Opposition parties continue to talk, but, riven by infighting, have neither fully joined forces, nor been able to take advantage of ZANU-PF’s internal discord either. ZANU-PF’s most significant challenge remains the choice of Mugabe’s successor. Mugabe was re-endorsed at the party’s National Conference in December as its presidential candidate for the 2018 elections, when he will be 94. With his physical capacities visibly waning, his failure to put in place a clear succession plan appears to be designed both to temper the ambitions of Mnangagwa, who is regarded by many as an obvious heir, and also to soothe the frustrations of those opposed to the vice president. The intra-party discord and jockeying is likely to frustrate political and economic reform and thus Western re-engagement.

The sweeping victory for the ruling party in Bikita West raises deeper questions about the scale of popular support for the opposition. The National Electoral Reform Agenda (NERA), an umbrella opposition campaigning platform, retains an official position of boycotting elections until the process is reformed, but has failed to present a united political front. The MDC-T has boycotted all by-elections because promised reforms remain largely unaddressed, but others have joined in to varying extents.
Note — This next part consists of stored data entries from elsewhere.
-- ==== Sys2Proof/Machine/Trace.lean ====
section
/-! DEFINITION. The trace notation (R84, R85): a run written as events, and what the environment does to play it. -/

namespace Sys2Proof.Machine

/-- An event of a trace (R84). -/
inductive TraceEvent where
  /-- `BEGIN` -/
  | beginFrame
  /-- `DATA bb` -/
  | data (b : Byte)
  /-- `END` -/
  | endFrame
  /-- `START n` -/
  | start (n : Wait)
  /-- `BYTE bb` -/
  | byte (b : Byte)
  /-- `IDLE` -/
  | idle
  deriving DecidableEq, Repr

/-- `FRAME b0 ... bk` (R85). -/
def traceFrame (p : List Byte) : List TraceEvent := .beginFrame :: (p.map .data ++ [.endFrame])

/-- `BYTES b0 ... bk` (R85). -/
def traceBytes (bs : List Byte) : List TraceEvent := bs.map .byte

/-- `SILENCE n` (R85). -/
def traceSilence (n : Nat) : List TraceEvent := List.replicate n .idle

/-- `WIRE(FRAME ...)` (R85). -/
def traceWire (c : Config) (p : List Byte) : List TraceEvent := traceBytes (stuff c p)

/-- `ECHO b` (R85). -/
def traceEcho (c : Config) (b : Byte) : List TraceEvent := traceFrame (buildEcho c b)

/-- `COMMAND a o p d` (R85). -/
def traceCommand (c : Config) (a o p d : Byte) : List TraceEvent := traceFrame (buildCommand c a o p d false)

/-- `CONFIG a o p d` (R85). -/
def traceConfig (c : Config) (a o p d : Byte) : List TraceEvent := traceFrame (buildCommand c a o p d true)

/-- An item offered with the wire sink ready. -/
def offerItem (kind : BitVec 2) (b : Byte) : Offer := .tx ⟨true, kind, b, true⟩

/-- What the environment does for one event of a trace.  A marker takes two TX cycles: the next item of the trace waits
while the escaped byte is drained (R104; assumption 17, DESIGN CHOICE). -/
def TraceEvent.offers (c : Config) : TraceEvent → List Offer
  | .beginFrame => [offerItem 0b01#2 0x00#8]
  | .data b => if isMarker c b then [offerItem 0b00#2 b, .tx ⟨false, 0b00#2, 0x00#8, true⟩] else [offerItem 0b00#2 b]
  | .endFrame => [offerItem 0b10#2 0x00#8]
  | .start n => [.rx true n false]
  | .byte b => [.wire b]
  | .idle => [.rx false 0x00#8 true]

/-- The script that plays a trace. -/
def traceScript (c : Config) (trace : List TraceEvent) : List Offer := trace.flatMap (TraceEvent.offers c)

/-- The wire bytes an event of a trace carries (R84). -/
def TraceEvent.wireBytes (c : Config) : TraceEvent → List Byte
  | .beginFrame => [c.start]
  | .data b => stuffByte c b
  | .endFrame => [c.stop]
  | .start _ => []
  | .byte b => [b]
  | .idle => []

/-- A trace "encodes" to the wire bytes it carries (R84). -/
def traceEncoding (c : Config) (trace : List TraceEvent) : List Byte := trace.flatMap (TraceEvent.wireBytes c)

end Sys2Proof.Machine
end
It is unclear why ZimPF, a member of NERA, put up a candidate in the Bikita West election at all. There were internal ZimPF tensions over whether or not to participate, and the provincial party leaders who pushed against it have now resigned. In the end, the failure of ZimPF’s candidate in Bikita West has now damaged ZimPF leader Mujuru’s prospects of leading an opposition coalition in the 2018 elections.

Addressing Zimbabwe’s Electoral Weakness

ZANU-PF vehemently denies allegations by the opposition and civil society of wrongdoing in Bikita West. But that is not enough to make the opposition trust institutions like the Zimbabwe Electoral Commission (ZEC), the police and the courts, which should be able to combat these violations. Severely underfunded after producing reports critical of the government, the Zimbabwe Human Rights Commission (ZHRC) cannot launch a serious inquiry into the elections.
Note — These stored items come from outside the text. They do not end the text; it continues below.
-- ==== Sys2Proof/Certificates/Slice0/Obligations.lean ====
section
/-! DEFINITION. The statements of the model, from the numbered rules of the spec.  Numbers are written out as the spec
gives them, not through the configuration, except where a statement holds for every configuration. -/

open Sys2Proof Sys2Proof.Machine

/-! ### Reset -/

/-- R37: the registers after reset, and the outputs that follow for every input. -/
def Obligations.ResetLeavesTheSpecValues : Prop :=
  State.reset.tx = ⟨.idle, 0x00#8⟩ ∧ State.reset.rx.state = .idle ∧ State.reset.rx.accLen = 0#6 ∧
  State.reset.rx.byteCnt = 0#6 ∧ State.reset.rx.waitCnt = 0#8 ∧ State.reset.rx.waitLim = 0#8 ∧
  State.reset.rx.cause = .none ∧
  ∀ i : Inputs,
    let o := outputs dali State.reset.tx State.reset.rx i
    o.rxBusy = false ∧ o.rxDone = false ∧ o.rxOk = false ∧ o.wrxReady = false ∧ o.txBusy = false ∧
    o.wtxValid = (i.tx.valid && i.tx.kind == 0b01#2) ∧ o.rxLen = 0#6 ∧ o.msgKind = 0#3 ∧ o.msgLenErr = true

/-- R210: at an edge with `rst` = 1 the registers take the reset values whatever the other inputs are, and no byte is
consumed.  That the byte streams are untouched is R211.  Nothing is said of the cells of `acc`. -/
def Obligations.ResetEdgeBeatsEverything : Prop :=
  (∀ (t : TxUnit) (r : RxUnit) (i : Inputs), i.rst = true →
    let after := clockEdge dali t r i
    after.1 = ⟨.idle, 0x00#8⟩ ∧ after.2.state = .idle ∧ after.2.accLen = 0#6 ∧ after.2.byteCnt = 0#6 ∧
    after.2.waitCnt = 0#8 ∧ after.2.waitLim = 0#8 ∧ after.2.cause = .none) ∧
  (∀ (s : State) (rest : List Offer), s.script = .rst :: rest →
    ∃ t, step s = .next t ∧ t.tx = ⟨.idle, 0x00#8⟩ ∧ t.rx.state = .idle ∧ t.rx.accLen = 0#6 ∧ t.rx.byteCnt = 0#6 ∧
      t.rx.waitCnt = 0#8 ∧ t.rx.waitLim = 0#8 ∧ t.rx.cause = .none ∧ t.wireIn = s.wireIn ∧ t.wireOut = s.wireOut ∧
      t.script = rest)

/-! ### Decoding -/

/-- A step takes the offer off the script and runs the operation whose fetch word was selected. -/
def Obligations.StepRunsTheDecodedInstruction : Prop :=
  ∀ (s : State) (w : FetchWord) (i : Instr), fetch s = .word w → decode w = .ok i →
    step s = exec i { s with script := s.script.tail }

/-- The words of the opcode table that have fixed bits, and one TX item of each kind, decode to their rows. -/
def Obligations.OpcodeTableWordsDecode : Prop :=
  decodeTableWord 8 0b01111100 = some .wireStart ∧
  decodeTableWord 8 0b01111101 = some .wireStop ∧
  decodeTableWord 8 0b01111110 = some .wireEsc ∧
  decodeTableWord 8 0x01 = some .msgDaliCommand ∧
  decodeTableWord 8 0x02 = some .msgDaliRcv1Bytes ∧
  decodeTableWord 8 0x03 = some .msgDaliRcv2Bytes ∧
  decodeTableWord 8 0x0A = some .msgTimeframeExpired ∧
  decodeTableWord 8 0x0B = some .msgInvalidDaliFrame ∧
  decodeTableWord 8 0x1E = some .msgEcho ∧
  decodeTableWord 16 0b0100000000 = some (.txBegin 0x00#8) ∧
  decodeTableWord 16 0b0000111100 = some (.txDataLiteral 0x3C#8) ∧
  decodeTableWord 16 0b0001111101 = some (.txDataMarker 0x7D#8) ∧
  decodeTableWord 16 0b1000000000 = some (.txEnd 0x00#8) ∧
  decodeTableWord 16 0b1100000000 = some (.txReserved 0x00#8)

/-- R70: a wire byte is of exactly one class, by its full value, and none is illegal.  The clause on the decoder says
that the class is the row. -/
def Obligations.WireByteHasOneClass : Prop :=
  ∀ b : Byte,
    (b = 0x7C#8 → decode (.wire b) = .ok .wireStart) ∧
    (b = 0x7D#8 → decode (.wire b) = .ok .wireStop) ∧
    (b = 0x7E#8 → decode (.wire b) = .ok .wireEsc) ∧
    (b ≠ 0x7C#8 → b ≠ 0x7D#8 → b ≠ 0x7E#8 → decode (.wire b) = .ok (.wireLiteral b))

/-- Every operand at every value its row admits survives the encoding. -/
def Obligations.DecodeOfEncodeIsTheInstruction : Prop := ∀ i : Instr, i.wf = true → decode (encode i) = .ok i

/-- The decoder answers no ill-formed instruction, whatever the word. -/
def Obligations.DecodedInstructionsAreWellFormed : Prop :=
  ∀ (w : FetchWord) (i : Instr), decode w = .ok i → i.wf = true

/-- R75: the table of header values is a bijection between the six names and the six values, and every other value
selects UNKNOWN; for every configuration whose six header values are distinct. -/
def Obligations.HeaderTableIsABijection : Prop :=
  (∀ c : Config, c.HeadersDistinct → ∀ (h : Byte) (k : MsgKind), k ≠ .unknown →
    (kindOfHeader c h = k ↔ headerOfKind c k = some h)) ∧
  headerOfKind dali .daliCommand = some 0x01#8 ∧ headerOfKind dali .daliRcv1Bytes = some 0x02#8 ∧
  headerOfKind dali .daliRcv2Bytes = some 0x03#8 ∧ headerOfKind dali .timeframeExpired = some 0x0A#8 ∧
  headerOfKind dali .invalidDaliFrame = some 0x0B#8 ∧ headerOfKind dali .echo = some 0x1E#8

/-! ### The stuffer -/

/-- R101, R106.  That an item which is not accepted is a step that completes, where the spec has no step, is the model's
choice (assumption 1). -/
def Obligations.TxBeginOpensAFrame : Prop :=
  ∀ (x : Byte) (s : State),
    (decode (txWord 0#2 0b01#2 x) = .ok (.txBegin x) ∧ decode (txWord 1#2 0b01#2 x) = .ok (.txBegin x)) ∧
    (s.tx.state = .idle → exec (.txBegin x) s = .next { s with
      tx := { state := .opened, hold := s.tx.hold }
      wireOut := s.wireOut ++ [0x7C#8]
      host := { s.host with txReady := true, txErr := false } }) ∧
    (s.tx.state = .opened →
      exec (.txBegin x) s = .next { s with host := { s.host with txReady := false, txErr := true } }) ∧
    (s.tx.state = .esc2 →
      exec (.txBegin x) s = .next { s with host := { s.host with txReady := false, txErr := false } })

/-- R102, R106.  That an item which is not accepted is a step that completes, where the spec has no step, is the model's
choice (assumption 1). -/
def Obligations.TxDataLiteralEmitsTheByte : Prop :=
  ∀ (b : Byte) (s : State), b ≠ 0x7C#8 → b ≠ 0x7D#8 → b ≠ 0x7E#8 →
    decode (txWord 1#2 0b00#2 b) = .ok (.txDataLiteral b) ∧
    (s.tx.state = .opened → exec (.txDataLiteral b) s = .next { s with
      wireOut := s.wireOut ++ [b]
      host := { s.host with txReady := true, txErr := false } }) ∧
    (s.tx.state = .idle →
      exec (.txDataLiteral b) s = .next { s with host := { s.host with txReady := false, txErr := true } }) ∧
    (s.tx.state = .esc2 →
      exec (.txDataLiteral b) s = .next { s with host := { s.host with txReady := false, txErr := false } })

/-- R103, R106.  That an item which is not accepted is a step that completes, where the spec has no step, is the model's
choice (assumption 1). -/
def Obligations.TxDataMarkerEmitsTheEscape : Prop :=
  ∀ (b : Byte) (s : State), b = 0x7C#8 ∨ b = 0x7D#8 ∨ b = 0x7E#8 →
    decode (txWord 1#2 0b00#2 b) = .ok (.txDataMarker b) ∧
    (s.tx.state = .opened → exec (.txDataMarker b) s = .next { s with
      tx := { state := .esc2, hold := b }
      wireOut := s.wireOut ++ [0x7E#8]
      host := { s.host with txReady := true, txErr := false } }) ∧
    (s.tx.state = .idle →
      exec (.txDataMarker b) s = .next { s with host := { s.host with txReady := false, txErr := true } }) ∧
    (s.tx.state = .esc2 →
      exec (.txDataMarker b) s = .next { s with host := { s.host with txReady := false, txErr := false } })

/-- R104: in `TX_ESC2` whatever the host offers waits; with `wtx_ready` = 1 the byte owed is emitted, and without it the
unit holds.  TX.DRAIN is the only step possible. -/
def Obligations.TxDrainEmitsTheByteOwed : Prop :=
  ∀ s : State, s.tx.state = .esc2 →
    exec .txDrain s = .next { s with
      tx := { state := .opened, hold := s.tx.hold }
      wireOut := s.wireOut ++ [s.tx.hold]
      host := { s.host with txReady := false, txErr := false } } ∧
    ∀ (i : TxIn) (rest : List Offer), s.script = .tx i :: rest →
      step s = if i.wtxReady then exec .txDrain { s with script := rest }
        else .next { s with script := rest, host := { s.host with txReady := false, txErr := false } }

/-- R105, R106.  That an item which is not accepted is a step that completes, where the spec has no step, is the model's
choice (assumption 1). -/
def Obligations.TxEndClosesTheFrame : Prop :=
  ∀ (x : Byte) (s : State),
    decode (txWord 1#2 0b10#2 x) = .ok (.txEnd x) ∧
    (s.tx.state = .opened → exec (.txEnd x) s = .next { s with
      tx := { state := .idle, hold := s.tx.hold }
      wireOut := s.wireOut ++ [0x7D#8]
      host := { s.host with txReady := true, txErr := false } }) ∧
    (s.tx.state = .idle →
      exec (.txEnd x) s = .next { s with host := { s.host with txReady := false, txErr := true } }) ∧
    (s.tx.state = .esc2 →
      exec (.txEnd x) s = .next { s with host := { s.host with txReady := false, txErr := false } })

/-- R106: an illegal item is never accepted for as long as it is offered, whatever `wtx_ready` is; `tx_err` = 1 in every
such cycle; in `TX_ESC2` no item is judged.  TX.RESERVED is illegal in both states that judge. -/
def Obligations.IllegalItemsAreNeverAccepted : Prop :=
  (∀ (k : Nat) (s : State) (i : TxIn) (rest : List Offer), i.valid = true →
    (s.tx.state = .idle ∧ i.kind ≠ 0b01#2) ∨ (s.tx.state = .opened ∧ (i.kind = 0b01#2 ∨ i.kind = 0b11#2)) →
    s.script = List.replicate (k + 1) (.tx i) ++ rest →
    runSteps (k + 1) s =
      .next { s with script := rest, host := { s.host with txReady := false, txErr := true } }) ∧
  (∀ (x : Byte) (s : State),
    (s.tx.state ≠ .esc2 → exec (.txReserved x) s =
      .next { s with host := { s.host with txReady := false, txErr := true } }) ∧
    (s.tx.state = .esc2 → exec (.txReserved x) s =
      .next { s with host := { s.host with txReady := false, txErr := false } })) ∧
  (∀ (t : TxUnit) (r : RxUnit) (i : Inputs), t.state = .esc2 → (outputs dali t r i).txErr = false)

/-- R107: a step on a TX cycle is that cycle at the port level: the byte of `wtx_data` is emitted exactly when `fire`
holds, the registers are those of the port binding, and the host sees `tx_ready` and `tx_err`. -/
def Obligations.TxStepIsThePortCycle : Prop :=
  ∀ (s : State) (i : TxIn) (rest : List Offer), s.script = .tx i :: rest →
    step s = .next { s with
      tx := txCycle dali s.tx i
      wireOut := s.wireOut ++ (if wtxValid s.tx i && i.wtxReady then [wtxData dali s.tx i] else [])
      host := { s.host with txReady := s.tx.ready i, txErr := s.tx.err i }
      script := rest }

/-- A run of TX cycles of the machine is the run of the port binding, bytes and registers. -/
def Obligations.TxRunIsThePortRun : Prop :=
  ∀ (run : List TxIn) (s : State) (rest : List Offer), s.script = run.map .tx ++ rest →
    ∃ t, runSteps run.length s = .next t ∧ t.tx = txAfter dali s.tx run ∧
      t.wireOut = s.wireOut ++ txEmitted dali s.tx run ∧ t.rx = s.rx ∧ t.wireIn = s.wireIn ∧ t.script = rest

/-- R108, for every configuration and every timing of `tx_valid` and `wtx_ready`: from `TX_IDLE`, if the accepted items
are BEGIN, the payload's bytes and END, then the bytes emitted are exactly `Encode` of the payload and the unit ends in
`TX_IDLE`. -/
def Obligations.StufferStreamIsEncode : Prop :=
  ∀ (c : Config) (t : TxUnit) (run : List TxIn) (p : List Byte), t.state = .idle →
    txAccepted c t run = .beginFrame :: (p.map .data ++ [.endFrame]) →
    txEmitted c t run = stuff c p ∧ (txAfter c t run).state = .idle

/-- R109 (a), (b), (c), for every configuration: length, ends, and no marker outside a pair between them. -/
def Obligations.EncodedFrameShape : Prop :=
  ∀ (c : Config) (p : List Byte),
    (stuff c p).length = 2 + p.length + p.countP (isMarker c) ∧
    p.length + 2 ≤ (stuff c p).length ∧ (stuff c p).length ≤ 2 * p.length + 2 ∧
    ∃ body, stuff c p = c.start :: (body ++ [c.stop]) ∧ wellPaired c body = true

/-- R109 (d), for every configuration. -/
def Obligations.EncodeIsInjective : Prop :=
  ∀ (c : Config) (p q : List Byte), stuff c p = stuff c q → p = q

/-- R221: the frames the source's host sends are at most 18 stuffed bytes. -/
def Obligations.CommandFramesAreShort : Prop :=
  ∀ (a o p d : Byte) (isConfig : Bool), (stuff dali (buildCommand dali a o p d isConfig)).length ≤ 18

/-! ### The unstuffer -/

/-- R121: a start begins a fresh invocation when not busy, is ignored entirely while busy, and a limit of 0 behaves as 1:
the first idle poll gives up. -/
def Obligations.RxStartBeginsAnInvocation : Prop :=
  ∀ (n : Wait) (s : State),
    decode (rxWord s.rx.state.code 0b100#3 n) = .ok (.rxStart n) ∧
    (s.rx.busy = true → exec (.rxStart n) s = .next s) ∧
    (s.rx.busy = false → exec (.rxStart n) s = .next { s with rx := { s.rx with
        state := .seeking, accLen := 0#6, byteCnt := 0#6, waitCnt := 0#8, waitLim := n, cause := .none } }) ∧
    (s.rx.busy = false → n.toNat ≤ 1 → ∃ t u, exec (.rxStart n) s = .next t ∧ exec .rxIdle t = .next u ∧
      u.rx.state = .exhausted ∧ u.rx.cause = .waitLimit)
The region could help. The Southern Africa Development Community and African Union have developed a framework for electoral conditions, and should launch an assessment of Zimbabwe’s democratic progress and shortfalls. They should carefully consider the concerns raised by NERA and others, and propose realistic reform implementation timelines ahead of the polls.

Powers from further afield will be less willing to engage the more compromised the legitimacy of the regime becomes. Even then they will have to tread carefully, balancing support for improving institutional capacities and addressing problems, without inadvertently adding to distortions of what is already a skewed electoral environment.

The March by-election in Mwenezi East promises to test conditions once again, as a senior ZimPF leader and former ZANU-PF firebrand, Kudakwashe Bhasikiti, runs in his former constituency. The Bikita West by-election highlights how much still needs to be done – both by the ruling ZANU-PF and the opposition.

Piers Pigou is Crisis Group's Senior Consultant for Southern Africa. Formerly he was Crisis Group’s Southern Africa Project Director, overseeing the organisation's research and advocacy activities in South Africa, Zimbabwe, Madagascar and Angola.